Though making clear which of those USB-C ports is good for (a) charging, (b) DP 1.3 aka 5K, and (c) TB3 might be a bit of a challenge. Do other laptops with multiple USB-C ports allow charging via any port?

I think Apple should enable all 4 ports (2 usb-c only and 2 usb-c/TB3) for power delivery (charging), coz you need to power your notebook from your display/dock either TB3 or USB-C.

Technically TB3 can drive a 5K display but no more than a single one and on MST DP1.2, with limited bandwidth to daisychain more TB device (a paltry TB1 and a USB3 not USB3.1), not likely not the most optimal TB3 configuration, a recent leak suggest Apple will only introduce a 21"4K TB3 display and not offer TB3 on other sizes leaving users free to choose a 5K Display from LG (ASUS just show a 5K/32"with DP1.3 USB-C aimed at Graphic Pros).

I see more convenient to drive a 5K Display on USB-C DP1.3 on systems with capable GPU and leave 4K displays/tb3 to those requiring to daisychain TB3 peripherals to the display or need more than 1 display on each TB3 Cable.

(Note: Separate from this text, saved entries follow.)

-- ==== Sys2Proof/Laws/Frames.lean ====
section
/-! SUPPORT. What each shared operation leaves alone. -/

namespace Sys2Proof.Machine

open Sys2Proof

/-! ### The relation -/

theorem Keeps.refl (l : List Field) (s : State) : Keeps l s s := by
  intro f _
  cases f <;> simp [Field.same]

theorem Field.same_trans {f : Field} {s t u : State} (h : f.same s t) (k : f.same t u) :
    f.same s u := by
  cases f <;> simp_all [Field.same]

theorem Keeps.trans {l : List Field} {s t u : State} (h : Keeps l s t) (k : Keeps l t u) :
    Keeps l s u :=
  fun f hf => Field.same_trans (h f hf) (k f hf)

theorem Keeps.mono {l m : List Field} {s t : State} (h : Keeps l s t) (hs : l ⊆ m) : Keeps m s t :=
  fun f hf => h f (fun hl => hf (hs hl))

theorem Keeps.ite {l : List Field} {s t u : State} {c : Prop} [Decidable c] (h : Keeps l s t)
    (k : Keeps l s u) : Keeps l s (if c then t else u) := by
  split
  · exact h
  · exact k

theorem Keeps.foldl {α : Type} {l : List Field} {f : State → α → State}
    (h : ∀ s a, Keeps l s (f s a)) (xs : List α) (s : State) : Keeps l s (xs.foldl f s) := by
  induction xs generalizing s with
  | nil => exact Keeps.refl l s
  | cons a xs ih => exact (h s a).trans (ih (f s a))

theorem Keeps.forNodes {l : List Field} {f : NodeIx → State → State}
    (h : ∀ i s, Keeps l s (f i s)) (s : State) : Keeps l s (forNodes f s) :=
  Keeps.foldl (fun s i => h i s) allNodes s

theorem Keeps.forZones {l : List Field} {f : ZoneIx → State → State}
    (h : ∀ z s, Keeps l s (f z s)) (s : State) : Keeps l s (forZones f s) :=
  Keeps.foldl (fun s z => h z s) allZones s

/-! ### Updates -/

theorem setPco_keeps (p : Coordinator) (s : State) : Keeps [.pco] s (s.setPco p) := by
  intro f hf
  cases f <;> simp_all [Field.same]

theorem setPls_keeps (p : Supervisor) (s : State) : Keeps [.pls] s (s.setPls p) := by
  intro f hf
  cases f <;> simp_all [Field.same]

theorem setWork_keeps (t : Tables) (s : State) : Keeps [.work] s (s.setWork t) := by
  intro f hf
  cases f <;> simp_all [Field.same]

theorem setClock_keeps (c : Clock) (s : State) : Keeps [.clock] s (s.setClock c) := by
  intro f hf
  cases f <;> simp_all [Field.same]

theorem setHoliday_keeps (h : Holiday) (s : State) : Keeps [.holiday] s (s.setHoliday h) := by
  intro f hf
  cases f <;> simp_all [Field.same]

theorem setDrive_keeps (q : List DriveEntry) (s : State) : Keeps [.driveQueue] s (s.setDrive q) := by
  intro f hf
  cases f <;> simp_all [Field.same]

theorem setAct_keeps (i : NodeIx) (a : Actuator) (s : State) :
    Keeps [.actuators] s (s.setAct i a) := by
  intro f hf
  cases f <;> simp_all [Field.same, State.setAct_node, NodeRt.presencePart]
  all_goals intro j; split <;> simp_all

theorem setNode_keeps (i : NodeIx) (v : NodeRt) (s : State) (h : v.act = (s.node i).act) :
    Keeps [.presence] s (s.setNode i v) := by
  intro f hf
  cases f <;> simp_all [Field.same, State.setNode_node]
  all_goals intro j; split <;> simp_all

/-- A new regulator part of a zone record. -/
theorem setZone_keeps_regulation (z : ZoneIx) (v : ZoneRt) (s : State)
    (h : v.resolverPart = (s.zone z).resolverPart) (k : v.valveTarget = (s.zone z).valveTarget) :
    Keeps [.regulation] s (s.setZone z v) := by
  intro f hf
  cases f <;> simp_all [Field.same, State.setZone_zone]
  all_goals intro y; split <;> simp_all

/-- A new resolver part of a zone record. -/
theorem setZone_keeps_setpoints (z : ZoneIx) (v : ZoneRt) (s : State)
    (h : v.regulatorPart = (s.zone z).regulatorPart) (k : v.valveTarget = (s.zone z).valveTarget) :
    Keeps [.setpoints] s (s.setZone z v) := by
  intro f hf
  cases f <;> simp_all [Field.same, State.setZone_zone]
  all_goals intro y; split <;> simp_all

/-- A new valve target of a zone record. -/
theorem setZone_keeps_targets (z : ZoneIx) (v : ZoneRt) (s : State)
    (h : v.regulatorPart = (s.zone z).regulatorPart)
    (k : v.resolverPart = (s.zone z).resolverPart) :
    Keeps [.valveTargets] s (s.setZone z v) := by
  intro f hf
  cases f <;> simp_all [Field.same, State.setZone_zone]
  all_goals intro y; split <;> simp_all

end Sys2Proof.Machine
end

only laptops allowing TB3 PD/charge is newest HP Sceptre 13 and Dell XPS13 also both having a single USB-C only port also PD enabled ... both 2xTB3+1xUSB-C/only
 
You cant have both at same time.

Even on Thunderbolt 3 you cant daisychain 2 5K Tb3 Display maybe 2 4K TB3 display.

I think TB3 primary usage will have to do with other peripherals than Displays.
I'm not talking about daisy chaining multiple 5K displays. Just referring to something as simple as having a Thunderbolt external drive connected to the display and getting Thunderbolt speeds as a result of the Thunderbolt feed coming from the Mac.

If they bypass Thunderbolt and make a display that is getting just USB 3.1/DisplayPort 1.3, the Thunderbolt docking capabilities would be gone from the display as a Thunderbolt hub and would be limited to USB 3.1 speeds. Even Gen 2 is 25% of the speed Thunderbolt 3 provides.
 
If they bypass Thunderbolt and make a display that is getting just USB 3.1/DisplayPort 1.3, the Thunderbolt docking capabilities would be gone from the display as a Thunderbolt hub and would be limited to USB 3.1 speeds. Even Gen 2 is 25% of the speed Thunderbolt 3 provides.

Docking with an 5K TB3 display has little sense, the bandwidth taken by the display leaves you with bandwidth just enough for another TB1 Peripheral and a USB3 Peripheral.

I'm not sure you can Dock with USB-C/DP1.3 (at least you should be capable to draw power from the monitor) but on USB-C/DP1.2 you can dock with Power 4K Video@30p and a USB3, with 4K video@60p you lose USB3.

Docking Daisy chaining with TB3 as used to be on TB2 will be useful for upto 4K Displays, since you have enough bandwidth for a full TB2 peripheral and another 4K display both at 60p.

A recent annonymous leak suggest Apple to be reading only a 4K 21" TB3 Display, those that want a 5K display should source from LG or Asus and connect to USB-C.